AmInvestment positive on IHH’s digital healthcare initiative

IHH Healthcare had launched its telemedicine services in May last year, says analyst


IHH Healthcare Bhd’s foray into digital healthcare is seen as a positive move by analysts, as such platforms are becoming increasingly popular among customers for its efficiency.

AmInvestment Bank Bhd analyst Alan Lim Sheong Chun stated that IHH Healthcare had launched its telemedicine services in May last year.

“The company aims to develop its digital healthcare capabilities in the next three years and has allocated US$100 million (RM418 million) for this purpose,” he wrote in a research note on the healthcare group yesterday.

He is positive on IHH Healthcare’s venture into the digital healthcare space as this should lead to better operating efficiency and improved patient experience.

“For example, hypertension patients can reduce their frequency of visits to hospitals by submitting their blood pressure data (taken at home) periodically to the hospitals.

“Operationally, doctors will be able to focus their time on more serious cases,” he said.

In addition, artificial intelligence and machine learning can also be applied in certain areas such as detecting abnormalities in patients’ scans and X-ray readings.

In March last year, IHH Healthcare invested in a minority stake in telehealth start-up Doctor Anywhere (DA), which is based in Singapore and offers on-demand healthcare solutions through a digital platform.

It aims to provide quick access to health and wellness solutions from anywhere.

In early September 2021, IHH Healthcare made a follow-on investment as part of DA’s Series C fundraising.

Lim stated that IHH Healthcare’s earnings for the third quarter of 2021 (3Q21) should decline quarter-on-quarter but improve on a year-on-year basis.

“Covid-19 daily new cases in India have eased to 20,000 cases in September from the peak of around 400,000 cases in May.

“This should result in lower revenue for IHH Laboratory (Pantai Premier Pathology) in 3Q21 due to lower Covid-19 tests,” the analyst stated.

He added that IHH Laboratory generated RM975 million in the first half of 2021.

India has the highest number of labs at over 420 (whereas 87% of the total 483 labs in four key markets).

“Although the number of elective surgeries may increase in 3Q21, we expect these would not be enough to offset the impact of the lower earnings from laboratory tests,” Lim opined.

He maintained a ‘Hold’ call on IHH Healthcare with an unchanged fair value of RM6.29 which was derived based on a discounted cashflow valuation model with a weighted average cost of capital of 7% and terminal growth rate of 3.5%.

“Incorporated in our fair value is a 3% premium for our environmental, social and corporate governance (ESG) rating of four stars for the company,” he said.

CGS-CIMB Securities Sdn Bhd analysts Eing Kar Mei and Tay Wee Kuang reiterated their ‘Add’ call for IHH Healthcare but raised its target price to RM8.21 from RM6.65.

They noted IHH has generally addressed the main ESG factors and does not have material ESG issues.

“If there were any ESG issue, we believe it is most likely due to the lack of or inconsistencies in disclosure, which could be due to the sheer size of its global operations.

“IHH has recently appointed a chief sustainability officer to look at its ESG framework and possibly revamp its way of ESG disclosures,” they wrote in a report yesterday.

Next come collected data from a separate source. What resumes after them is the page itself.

-- ==== Sys2Proof/Machine/Regs.lean ====
section
/-! DEFINITION. The BAR0 registers of the field maps (R320, R508): for each field its register's offset, the
pitch of its array and its bits, and for each register its writable bits, its W1C flags and its reset value. -/

namespace Sys2Proof.Machine

/-! DCTL_BEAT_CFG (chapter 02). -/

/-- DCTL_BEAT_CFG.MASTER_NODE, bits [47:32]. -/
def Reg.DCTL_BEAT_CFG.MASTER_NODE : Fld := ⟨0x1000100, 0, 32, 16⟩
/-- DCTL_BEAT_CFG.LEAD, bits [31:24]. -/
def Reg.DCTL_BEAT_CFG.LEAD : Fld := ⟨0x1000100, 0, 24, 8⟩
/-- DCTL_BEAT_CFG.HOLD_LIM, bits [23:16]. -/
def Reg.DCTL_BEAT_CFG.HOLD_LIM : Fld := ⟨0x1000100, 0, 16, 8⟩
/-- DCTL_BEAT_CFG.ROLE, bits [15:14]. -/
def Reg.DCTL_BEAT_CFG.ROLE : Fld := ⟨0x1000100, 0, 14, 2⟩
/-- DCTL_BEAT_CFG.BEAT_LEN, bits [5:0]. -/
def Reg.DCTL_BEAT_CFG.BEAT_LEN : Fld := ⟨0x1000100, 0, 0, 6⟩

/-! DCTL_BEAT_NEXT (chapter 02). -/

/-- DCTL_BEAT_NEXT.NEXT_LEN, bits [53:48]. -/
def Reg.DCTL_BEAT_NEXT.NEXT_LEN : Fld := ⟨0x1000108, 0, 48, 6⟩
/-- DCTL_BEAT_NEXT.CHANGE_AT, bits [47:0]. -/
def Reg.DCTL_BEAT_NEXT.CHANGE_AT : Fld := ⟨0x1000108, 0, 0, 48⟩

/-! DCTL_BEAT_STAT (chapter 02). -/

/-- DCTL_BEAT_STAT.LOCK, bits [63:62]. -/
def Reg.DCTL_BEAT_STAT.LOCK : Fld := ⟨0x1000110, 0, 62, 2⟩
/-- DCTL_BEAT_STAT.HOPS, bits [61:59]. -/
def Reg.DCTL_BEAT_STAT.HOPS : Fld := ⟨0x1000110, 0, 59, 3⟩
/-- DCTL_BEAT_STAT.PORT, bits [58:54]. -/
def Reg.DCTL_BEAT_STAT.PORT : Fld := ⟨0x1000110, 0, 54, 5⟩
/-- DCTL_BEAT_STAT.BEAT_NUM_JUMP, bits [18:18]. -/
def Reg.DCTL_BEAT_STAT.BEAT_NUM_JUMP : Fld := ⟨0x1000110, 0, 18, 1⟩
/-- DCTL_BEAT_STAT.BEAT_LEAD_SHORT, bits [17:17]. -/
def Reg.DCTL_BEAT_STAT.BEAT_LEAD_SHORT : Fld := ⟨0x1000110, 0, 17, 1⟩
/-- DCTL_BEAT_STAT.BEAT_HOLDOVER, bits [16:16]. -/
def Reg.DCTL_BEAT_STAT.BEAT_HOLDOVER : Fld := ⟨0x1000110, 0, 16, 1⟩
/-- DCTL_BEAT_STAT.LAST_CORR, bits [15:0]. -/
def Reg.DCTL_BEAT_STAT.LAST_CORR : Fld := ⟨0x1000110, 0, 0, 16⟩

/-! DCTL_BEAT_NUM (chapter 02). -/

/-- DCTL_BEAT_NUM.BEAT_NUM, bits [47:0]. -/
def Reg.DCTL_BEAT_NUM.BEAT_NUM : Fld := ⟨0x1000118, 0, 0, 48⟩

/-! IDC_TOPO (chapter 03). -/

/-- IDC_TOPO.BRIDGE_HALF, bits [49:49]. -/
def Reg.IDC_TOPO.BRIDGE_HALF : Fld := ⟨0x8000, 0, 49, 1⟩
/-- IDC_TOPO.UNIFORM, bits [48:48]. -/
def Reg.IDC_TOPO.UNIFORM : Fld := ⟨0x8000, 0, 48, 1⟩
/-- IDC_TOPO.L_PER_CLUSTER, bits [42:38]. -/
def Reg.IDC_TOPO.L_PER_CLUSTER : Fld := ⟨0x8000, 0, 38, 5⟩
/-- IDC_TOPO.SPARES_FREE, bits [37:32]. -/
def Reg.IDC_TOPO.SPARES_FREE : Fld := ⟨0x8000, 0, 32, 6⟩
/-- IDC_TOPO.DIE1_CNT, bits [24:16]. -/
def Reg.IDC_TOPO.DIE1_CNT : Fld := ⟨0x8000, 0, 16, 9⟩
/-- IDC_TOPO.DIE0_CNT, bits [8:0]. -/
def Reg.IDC_TOPO.DIE0_CNT : Fld := ⟨0x8000, 0, 0, 9⟩

/-! IDC_CORE_MAP (chapter 03). -/

/-- IDC_CORE_MAP.STATE, bits [33:32]. -/
def Reg.IDC_CORE_MAP.STATE : Fld := ⟨0x9000, 8, 32, 2⟩
/-- IDC_CORE_MAP.OWNED, bits [23:23]. -/
def Reg.IDC_CORE_MAP.OWNED : Fld := ⟨0x9000, 8, 23, 1⟩
/-- IDC_CORE_MAP.PART, bits [22:18]. -/
def Reg.IDC_CORE_MAP.PART : Fld := ⟨0x9000, 8, 18, 5⟩
/-- IDC_CORE_MAP.DIE, bits [12:12]. -/
def Reg.IDC_CORE_MAP.DIE : Fld := ⟨0x9000, 8, 12, 1⟩
/-- IDC_CORE_MAP.CLUSTER, bits [11:8]. -/
def Reg.IDC_CORE_MAP.CLUSTER : Fld := ⟨0x9000, 8, 8, 4⟩
/-- IDC_CORE_MAP.K, bits [4:0]. -/
def Reg.IDC_CORE_MAP.K : Fld := ⟨0x9000, 8, 0, 5⟩

/-! IDC_PCORE_STAT (chapter 03). -/

/-- IDC_PCORE_STAT.LAST_TEST, bits [63:16]. -/
def Reg.IDC_PCORE_STAT.LAST_TEST : Fld := ⟨0xa000, 8, 16, 48⟩
/-- IDC_PCORE_STAT.STATE, bits [15:13]. -/
def Reg.IDC_PCORE_STAT.STATE : Fld := ⟨0xa000, 8, 13, 3⟩
/-- IDC_PCORE_STAT.CAUSE, bits [12:11]. -/
def Reg.IDC_PCORE_STAT.CAUSE : Fld := ⟨0xa000, 8, 11, 2⟩
/-- IDC_PCORE_STAT.LOGICAL, bits [9:0]. -/
def Reg.IDC_PCORE_STAT.LOGICAL : Fld := ⟨0xa000, 8, 0, 10⟩
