/-- Whether the window open on a port serves a core and tag and has cell times left. -/
def State.winServes (s : State) (p n tag : Nat) : Bool :=
  s.tableServes p && decide (0 < (s.port p).winLeft) &&
    match (s.port p).openWin with
    | some i => match (s.windows p)[i]? with
      | some w => winNames w n tag
      | none => false
    | none => false

/-- Whether a scheduled cell can go onto a port now: it has no credit to wait for, but the replay buffer must have room (R267,
R268, R420). -/
def State.slotRoom (s : State) (p : Nat) : Bool :=
  decide ((s.port p).replay.length < 4096) && !(s.port p).replayDue && !(s.port p).reseal

/-- The OPX of a request cell (R261): an MSO's operation and EFMT, or an ATOM's AOP. -/
def MoveOp.opx (m : MoveOp) (kind : Nat) : Nat :=
  if kind = 2 then (m.arith.1 - 1) * 16 + m.arith.2 else if kind = 3 then opf m.f 45 44 else 0

/-- TYPE of a request cell. -/
def reqType (kind : Nat) : Nat := if kind = 0 then 0x2 else if kind = 1 then 0x4 else if kind = 2 then 0x6 else 0x7

/-- The payload of a request, when it is here: none for a read. -/
def State.reqData (s : State) (n fn : Nat) (m : MoveOp) (x : XTab) (r : Req) : Option (List Byte × Bool) × State :=
  if r.kind = 0 then (some ([], false), s)
  else if r.kind = 3 then (some ((s.core n).cur.store.getRun m.v1 32, false), s)
  else match s.srcBytes n fn m x r.pos r.len m.srcPieces with
    | (some (d, b), s) => (some (m.padded r.pos d, b), s)
    | r => r

/-- One request of a move is sent along its route, once limits allow (R269, R271): none in the first place when no
route matches, its first port is down, or it does not carry the virtual device, where the move faults. -/
def State.sendReq (s : State) (n : Nat) (m : MoveOp) (x : XTab) (r : Req) : Option State × State :=
  let (fn, _, lc) := s.coreFn n
  if r.nhop = 0 ∨ !s.portUp (r.ports.getD 0 0) then (none, s)
  else if !s.portServes (r.ports.getD 0 0) (fn - 1) (s.moveOld n m && !r.retried) then
    (none, (s.satAdd 0 (r.ports.getD 0 0) Reg.DCTL_LYS_CNT1.DROP 1).raise 0 (r.ports.getD 0 0)
      Reg.DCTL_LYS_PSTAT.VD_MISMATCH)
  else
    let route : Route := { node := r.node, nhop := r.nhop, ports := r.ports }
    let p := route.ports.getD 0 0
    let slot := m.sched && m.inSlot == some p
    if !s.limitsOpen n fn m p || (slot && !(s.winServes p n m.tag && s.slotRoom p)) then (some s, s)
    else
      match s.reqData n fn m x r with
      | (none, s) => (some s, s)
      | (some (d, bad), s) =>
        let id := s.freeIndex n m.eng
        let epoch := if r.retried then s.coreEpoch n else m.epoch
        let c0 := s.requestCell (fn - 1) route { cellOf (reqType r.kind) (if lc then 0 else 2) with
          sched := slot, op := m.opx r.kind, ttag := n * 512 + m.eng * 256 + id
          len := if r.kind = 0 then r.len - 1 else d.length - 1
          log := r.log, retry := r.retried, poison := bad, addr := r.addr, payload := d }
        let c := { c0 with epoch := epoch }
        let m' := { m with reqs := m.reqs.map fun (q : Req) =>
          if q.kind == r.kind && q.pos == r.pos then
            { q with sent := true, id := id, port := p, epoch := epoch } else q }
        let s := s.setMove n m'
        let t := s.port p
        let s := if slot then s.setPort p { t with winLeft := t.winLeft - 1 } else s
        (some ((s.advanced n (6 + m.eng)).sendCell p c), s)

/-- Requests of a move go out in order as far as limits, windows and data allow (R288, R372). -/
def State.pumpReqs : Nat → State → Nat → Nat → XTab → List Req → State
  | 0, s, _, _, _, _ => s
  | f + 1, s, n, tag, x, rs =>
    match rs, s.move? n tag with
    | r :: rest, some m =>
      if r.sent then State.pumpReqs f s n tag x rest
      else if r.node = s.fld 0 0 Reg.DCTL_NODE.NODE then s.moveFault n m 6 r.addr true
      else match s.sendReq n m x r with
        | (none, s) => s.moveFault n m 6 r.addr true
        | (some s, _) => State.pumpReqs f s n tag x rest
    | _, _ => s

/-- The first source byte of a sieve move. -/
def MoveOp.sieveVa (m : MoveOp) : Nat := if m.op = 1 then m.v0 else bits (mdrWord m.mdr 0) 0 56

/-- Whether the source of MOVE.D with SIEVE is the core store. -/
def MoveOp.sieveCore (m : MoveOp) : Bool := m.op == 2 && mdrSrcCore m.mdr

/-- A move without one of its requests. -/
def MoveOp.without (m : MoveOp) (r : Req) : MoveOp := { m with reqs := m.reqs.filter fun x => x != r }

/-- A move with one of its requests replaced. -/
def MoveOp.swapReq (m : MoveOp) (r r' : Req) : MoveOp := { m with reqs := m.reqs.map fun x => if x == r then r' else x }

/-- The virtual address and access of a request of a move (R312). -/
def MoveOp.reqVa (m : MoveOp) (r : Req) : Nat × Acc :=
  if r.kind = 3 then (m.target, .mso)
  else if m.isSieve then (m.sieveVa + r.pos, .rd)
  else
    let l := if r.kind = 0 then m.srcPieces else m.dstPieces
    let va := (l.findSome? fun x => if x.pos = r.pos then (match if r.kind = 0 then x.src else x.dst with
      | .va a => some a
      | .core _ => none) else none).getD 0
    (va, if r.kind = 0 then .rd else if r.kind = 1 then .wr else .mso)
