-- ==== Sys2Proof/Machine/Link.lean ====
section
/-! DEFINITION. Receiving cells on a Lyston port: link errors and replay (R254, R268, R278), field and binding checks,
refusals (R271, R273), forwarding (R270, R293) and gathered acknowledgements (R264). -/

namespace Sys2Proof.Machine

open Sys2Proof

/-! ## Link errors (R278) -/

/-- The partition that a port is bound to. -/
def State.boundPart (s : State) (p : Nat) : Option Nat :=
  if s.fld 0 p Reg.DCTL_LYS_PCFG.BOUND = 1 then some (s.fld 0 p Reg.DCTL_LYS_PCFG.PART) else none

/-- A CE of a port, at most one per beat (R273, R278). -/
def State.portCE (s : State) (p : Nat) : State :=
  if (s.port p).ceBeat = some s.now then s
  else (s.setPort p { s.port p with ceBeat := some s.now }).logCE 0x0B 0 (unitPort p) (s.boundPart p)

/-- A NAK names the first sequence that is missing (R268). Its layout is the model's own (log 41): four bytes of sequence,
then whether the cell there met a full scheduled pool (R267). -/
def State.sendNak (s : State) (p : Nat) (ovf : Bool) : State :=
  s.sendLink p (linkCell 5 (leBytes 4 (s.port p).rxSeq ++ leBytes 1 ovf.toNat))

/-- A bad cell on a port: every later one is discarded until the replay comes (R254, R268). -/
def State.badCell (s : State) (p : Nat) (ovf : Bool) : State :=
  (s.setPort p { s.port p with awaiting := true }).sendNak p ovf

/-- Buffers of a receiving port that hold cells of a pool (R266): requests not yet served, forwarded cells that wait at their
output port, and in the scheduled pool the cells held for windows (R267). -/
def State.buffered (s : State) (p k : Nat) : Nat :=
  (s.inbound.filter fun i => i.port == p && cellPool i.cell == k).length
    + (s.ports.map fun e => (e.2.wait.filter fun x => x.held == some (p, k)).length).sum
    + (if k = 7 then (s.port p).fwd.length else 0)

/-- A CREDIT_ACK (R266, R268): the last sequence received in order, then for each of the eight pools a cumulative count of the
cells whose buffers are free again. The layout is the model's own (log 41). -/
def State.sendCreditAck (s : State) (p : Nat) : State :=
  let t := s.port p
  s.sendLink p (linkCell 4 (leBytes 4 ((t.rxSeq + 2 ^ 32 - 1) % 2 ^ 32)
    ++ (List.range 8).flatMap fun (k : Nat) =>
      leBytes 2 ((t.recv.get 0 k + 65536 - (if k = 7 then 0 else s.buffered p k)) % 65536)))

/-! ## Leaving ACTIVE (R278, R279) -/

/-- Whether a cell is a request (R261). -/
def isRequest (c : Cell) : Bool := c.typ == 2 || c.typ == 4 || c.typ == 6 || c.typ == 7 || c.typ == 9

/-- The cell that answers a request with a status and no data, toward its source by the links crossed so far (R270,
R273). -/
def refusal (node p : Nat) (c : Cell) (st : Nat) : Cell :=
  let c := { c with nhop := c.hop }
  if c.typ = 2 then respond node p c 3 st []
  else if c.typ = 7 then respond node p c 8 st []
  else respond node p c 5 0 (leBytes 4 (c.ttag + st * 2 ^ 24))

/-- A request is answered with a status and no data on the port it came by. -/
def State.refuse (s : State) (p : Nat) (c : Cell) (st : Nat) : State :=
  s.sendCell p (refusal (s.fld 0 0 Reg.DCTL_NODE.NODE) p c st)

/-- Whether a package other than this one sent a request cell that a buffer holds: it has crossed a link already. -/
def fromAfar (c : Cell) : Bool := decide (1 < c.hop)

/-- A forwarded request that is lost is answered REFUSED over the links it had crossed (R279): it came by the port that
replaced its last ROUTE entry. -/
def State.refuseLost (s : State) (c : Cell) : State :=
  s.refuse (c.route.getD (c.hop - 1) 0) { c with hop := c.hop - 1 } 1

/-- A table that is in service acts as SUSPENDED (R287), and an open window passes unused (R280). -/
def State.suspend (s : State) (p : Nat) : State :=
  let s := if s.fld 0 p Reg.DCTL_LYS_SCHED.STATE = 1 then s.setFld 0 p Reg.DCTL_LYS_SCHED.STATE 2 else s
  s.setPort p { s.port p with openWin := none, winLeft := 0 }

/-! ## Route errors (R273) -/

/-- A cell that cannot be accepted or forwarded: discarded, counted and flagged, with at most one CE per port per beat; a
request is answered REFUSED toward its source. -/
def State.routeErr (s : State) (p : Nat) (c : Cell) (mismatch : Bool) : State :=
  let s := s.satAdd 0 p Reg.DCTL_LYS_CNT1.DROP 1
  let s := (s.raise 0 p (if mismatch then Reg.DCTL_LYS_PSTAT.VD_MISMATCH else Reg.DCTL_LYS_PSTAT.ROUTE_ERR)).portCE p
  if isRequest c && decide (1 ≤ c.hop ∧ c.hop ≤ 6) then s.refuse p c 1 else s

/-! ## Acknowledgements (R264) -/

/-- Whether two acknowledgements may share a cell: one source, virtual device, route and channel. -/
def Ack.joins (a b : Ack) : Bool :=
  a.src == b.src && a.vd == b.vd && a.vc == b.vc && a.route == b.route && a.nhop == b.nhop && a.epoch == b.epoch

/-- The WR_ACK of a group of acknowledgements: four bytes each, TTAG and status. -/
def ackCell (node : Nat) (a : Ack) (g : List Ack) : Cell :=
  { cellOf 5 a.vc with
    nhop := a.nhop, hop := 1, route := a.route, src := node, vd := a.vd, epoch := a.epoch, len := 4 * g.length - 1
    payload := g.flatMap fun (x : Ack) => leBytes 4 (x.ttag % 2 ^ 18 + x.status % 64 * 2 ^ 24) }

/-- The acknowledgements that join one are sent, at most 128 in a cell. -/
def State.sendAcks (s : State) (p : Nat) (a : Ack) : State :=
  let t := s.port p
  let g := (t.acks.filter a.joins).take 128
  if g.isEmpty then s
  else
    let s := s.setPort p { t with acks := g.foldl List.erase t.acks }
    s.sendCell p (ackCell (s.fld 0 0 Reg.DCTL_NODE.NODE) a g)

/-- Every acknowledgement that a port gathers is sent. -/
def State.flushAcks (s : State) (p : Nat) : Nat → State
  | 0 => s
  | n + 1 => match (s.port p).acks with
    | [] => s
    | a :: _ => State.flushAcks (s.sendAcks p a) p n

/-- A WR, MSO or LATCH is acknowledged: gathered with others until 128 are there or 100 ns have passed. `acc` is the
partition and epoch that it was accepted in, if it was (R309). -/
def State.ack (s : State) (p : Nat) (c : Cell) (acc : Option (Nat × Nat)) (st : Nat) : State :=
  let a : Ack := ⟨c.vd, reverseRoute p c, c.nhop, respVc c.vc, c.src, c.epoch, c.ttag, st, acc⟩
  let t := s.port p
  let s := s.setPort p { t with acks := t.acks ++ [a] }
  if 128 ≤ ((s.port p).acks.filter a.joins).length then s.sendAcks p a else s

/-! ## Forwarding (R270, R293) -/

/-- Whether a FWD window for an input port is open on an output port with cell times left. -/
def State.fwdWindow (s : State) (o p : Nat) : Bool :=
  s.tableServes o && decide (0 < (s.port o).winLeft) && match (s.port o).openWin with
    | some i => match (s.windows o)[i]? with
      | some w => winKind w == 2 && winIn w == p
      | none => false
    | none => false

/-- Whether a cell held at an input port leaves in the open window now: the port has room, and no earlier cell of that input
port still waits to leave unscheduled (R293, R296). -/
def State.fwdOpen (s : State) (o p : Nat) : Bool :=
  s.fwdWindow o p && s.slotRoom o && !((s.port o).wait.any fun x => x.held == some (p, 7))

/-- Whether such a window is open or still to come in this beat. -/
def State.fwdRemains (s : State) (o p : Nat) : Bool :=
  s.fwdWindow o p || s.tableServes o && ((s.windows o).drop (s.port o).winAt).any fun w => winKind w == 2 && winIn w == p

/-- A scheduled cell of an input port leaves unscheduled, subject to credit, and is counted (R293). -/
def State.fwdMiss (s : State) (p o : Nat) (c : Cell) : State :=
  let s := s.schedFlag o Reg.DCTL_LYS_SCHED.FWD_MISS Reg.PCTL_SCHED_STAT.FWD_MISS
  (s.satAdd 0 o Reg.DCTL_LYS_SCHEDCNT.FWD_CELLS 1).sendHeld o { c with sched := false } (some (p, 7))

/-- A scheduled cell of an input port leaves in the window open on its output port. -/
def State.fwdSend (s : State) (p o : Nat) (c : Cell) : State :=
  let t := s.port o
  (s.setPort o { t with winLeft := t.winLeft - 1 }).sendHeld o c (some (p, 7))

/-- Cells held at an input port for an output port leave in arrival order: in the open window while it has time, and as
misses when no window remains. -/
def State.pumpFwd (s : State) (p o : Nat) : Nat → State
  | 0 => s
  | n + 1 =>
    let t := s.port p
    match t.fwd.find? (·.1 == o) with
    | none => s
    | some x =>
      let s' := s.setPort p { t with fwd := t.fwd.erase x }
      if s.fwdOpen o p then State.pumpFwd (s'.fwdSend p o x.2) p o n
      else if s.fwdRemains o p then s
      else State.pumpFwd (s'.fwdMiss p o x.2) p o n

/-- What input ports hold for an output port is looked at again: a window has opened or closed, or the port has room. -/
def State.pumpHeld (s : State) (o : Nat) : State :=
  (List.range 32).foldl (fun (s : State) p => s.pumpFwd p o ((s.port p).fwd.length + 1)) s

/-- No window is left for what input ports hold for an output port: it leaves unscheduled (R293). -/
def State.missHeld (s : State) (o : Nat) : State :=
  (List.range 32).foldl (fun (s : State) p =>
    ((s.port p).fwd.filter (·.1 == o)).foldl (fun (s : State) x =>
      (s.setPort p { s.port p with fwd := (s.port p).fwd.erase x }).fwdMiss p o x.2) s) s

/-- A cell that has not arrived is forwarded on ROUTE entry HOP, which takes the number of the port it came by. -/
def State.forward (s : State) (p : Nat) (c : Cell) : State :=
  let o := c.route.getD c.hop 0
  if !s.portUp o then s.routeErr p c false
  else if !s.carries o c.vd then s.routeErr p c true
  else
    let pool := cellPool c
    let c := { c with route := c.route.set c.hop p, hop := c.hop + 1 }
    if c.sched then
      let t := s.port p
      (s.setPort p { t with fwd := t.fwd ++ [(o, c)] }).pumpFwd p o (t.fwd.length + 1)
    else s.sendHeld o c (some (p, pool))

/-! ## Reception -/

/-- Whether every field of a request or response cell is in range (R260, R261, R273). -/
def cellFields (c : Cell) : Bool :=
  decide (1 ≤ c.nhop ∧ c.nhop ≤ 6 ∧ 1 ≤ c.hop ∧ c.hop ≤ c.nhop ∧ c.route.length = 6)
    && cellWidths c && (c.route.all fun r => decide (r < 32))
    && (if isRequest c then c.vc == 0 || c.vc == 2 else c.vc == 1 || c.vc == 3)
    && (if c.typ = 2 then c.payload.isEmpty && decide (c.len < 512)
      else if c.typ = 3 then c.payload.isEmpty && c.len == 0 || c.payload.length == c.len + 1 && decide (c.len < 512)
      else if c.typ = 4 then c.payload.length == c.len + 1 && decide (c.len < 512)
      else if c.typ = 5 then c.payload.length == c.len + 1 && c.payload.length % 4 == 0 && decide (c.payload.length ≤ 512)
      else if c.typ = 6 then c.payload.length == c.len + 1 && decide (c.len < 512)
        && decide (c.op / 16 ≤ 2 ∧ bitOf c.op 3 = false ∧ c.op % 8 ≤ 5)
        && c.payload.length % efmtBytes (c.op % 8) == 0
      else if c.typ = 7 then c.payload.length == 32 && c.len == 31 && decide (c.op ≤ 2)
      else if c.typ = 8 then c.payload.isEmpty && c.len == 0 || c.payload.length == 17 && c.len == 16
      else c.payload.length == 8 && c.len == 7 && decide (c.addr < 4096))

/-- A tag that fails (R265, R278): counted, flagged and logged, and the cell is bad. -/
def State.tagFailure (s : State) (p : Nat) : State :=
  let t := s.port p
  let s := s.setPort p { t with tagFails := t.tagFails + 1 }
  ((s.satAdd 0 p Reg.DCTL_LYS_CNT1.TAG_FAIL 1).raise 0 p Reg.DCTL_LYS_PSTAT.TAG_FAIL).portCE p

/-- A sequenced cell opened under the link key (R265, R418): the counter is the far BASE and the sequence that is due. An
unsealed port takes the cell as it is. -/
def State.unseal (s : State) (p : Nat) (c : Cell) : Option Cell :=
  let t := s.port p
  if s.sealing p then
    openCell (s.keyOf 7) (cellNonce (s.fld 0 p Reg.DCTL_LYS_PSTAT.FAR_NODE) (s.fld 0 p Reg.DCTL_LYS_PSTAT.FAR_PORT) false
      (t.rxBase + t.rxSeq)) c
  else some { c with tag := noTag }

/-- A sequenced cell reaches a port (R254, R265 to R268): answers the cell where it is received good and in order. -/
def State.receive (s : State) (p : Nat) (c : Cell) : Option Cell × State :=
  let t := s.port p
  if !s.portActive p || (t.awaiting && !c.resync) then (none, s)
  else
    let s := s.setPort p { t with awaiting := false }
    match s.unseal p c with
    | none => (none, (s.tagFailure p).badCell p false)
    | some c =>
      if c.sched && decide (576 ≤ s.buffered p 7) then
        (none, (s.raise 0 p Reg.DCTL_LYS_PSTAT.SCHED_OVF).badCell p true)
      else
        let t := s.port p
        (some { c with resync := false }, s.setPort p { t with
          rxSeq := (t.rxSeq + 1) % 2 ^ 32
          rxUsed := if s.sealing p then t.rxBase + t.rxSeq + 1 else t.rxUsed
          recv := if c.sched then t.recv else t.recv.set 0 (cellPool c) ((t.recv.get 0 (cellPool c) + 1) % 65536) })

/-- Whether a TYPE is reserved (R261). -/
def typeReserved (t : Nat) : Bool := t == 0 || decide (0xD ≤ t)

/-- A request or response cell received in order is checked, forwarded, or handed on where it has arrived (R270,
R271). Before release it is discarded (R479). A cell with a reserved TYPE arrives under any row of the table (log 8) and is a
route error (R261). -/
def State.route (s : State) (p : Nat) (c : Cell) (here : Cell → State → State) : State :=
  match s.receive p c with
  | (none, s) => s
  | (some c, s) =>
    if !s.inService then s
    else if typeReserved c.typ || !cellFields c then s.routeErr p c false
    else if !s.carries p c.vd then s.routeErr p c true
    else if c.hop < c.nhop then s.forward p c
    else here c s

/-- A cell under the TYPE of the row that it arrives by, unless its own is reserved. -/
def cellUnder (c : Cell) (t : Nat) : Cell := if typeReserved c.typ then c else { c with typ := t }

end Sys2Proof.Machine
end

CGS-CIMB is not concerned about IHH Healthcare’s ability to provide quality service as it is well governed and has strong financials.

“Its challenge is to provide affordable healthcare; to this end, IHH has invested in technologies to better identify and predict the outcomes and cost of care.

“We believe the impact of higher cost of medical treatment has less impact on IHH’s customers, who are less price-sensitive,” they said.

They are not too concerned about its mixed ESG scores as the sector itself is heavily regulated.

“Most of IHH Healthcare’s hospitals were also awarded with accreditations which are good indications of its compliance to healthcare standards as it involves on-site visits to the hospitals rather than voluntary disclosures,” they said.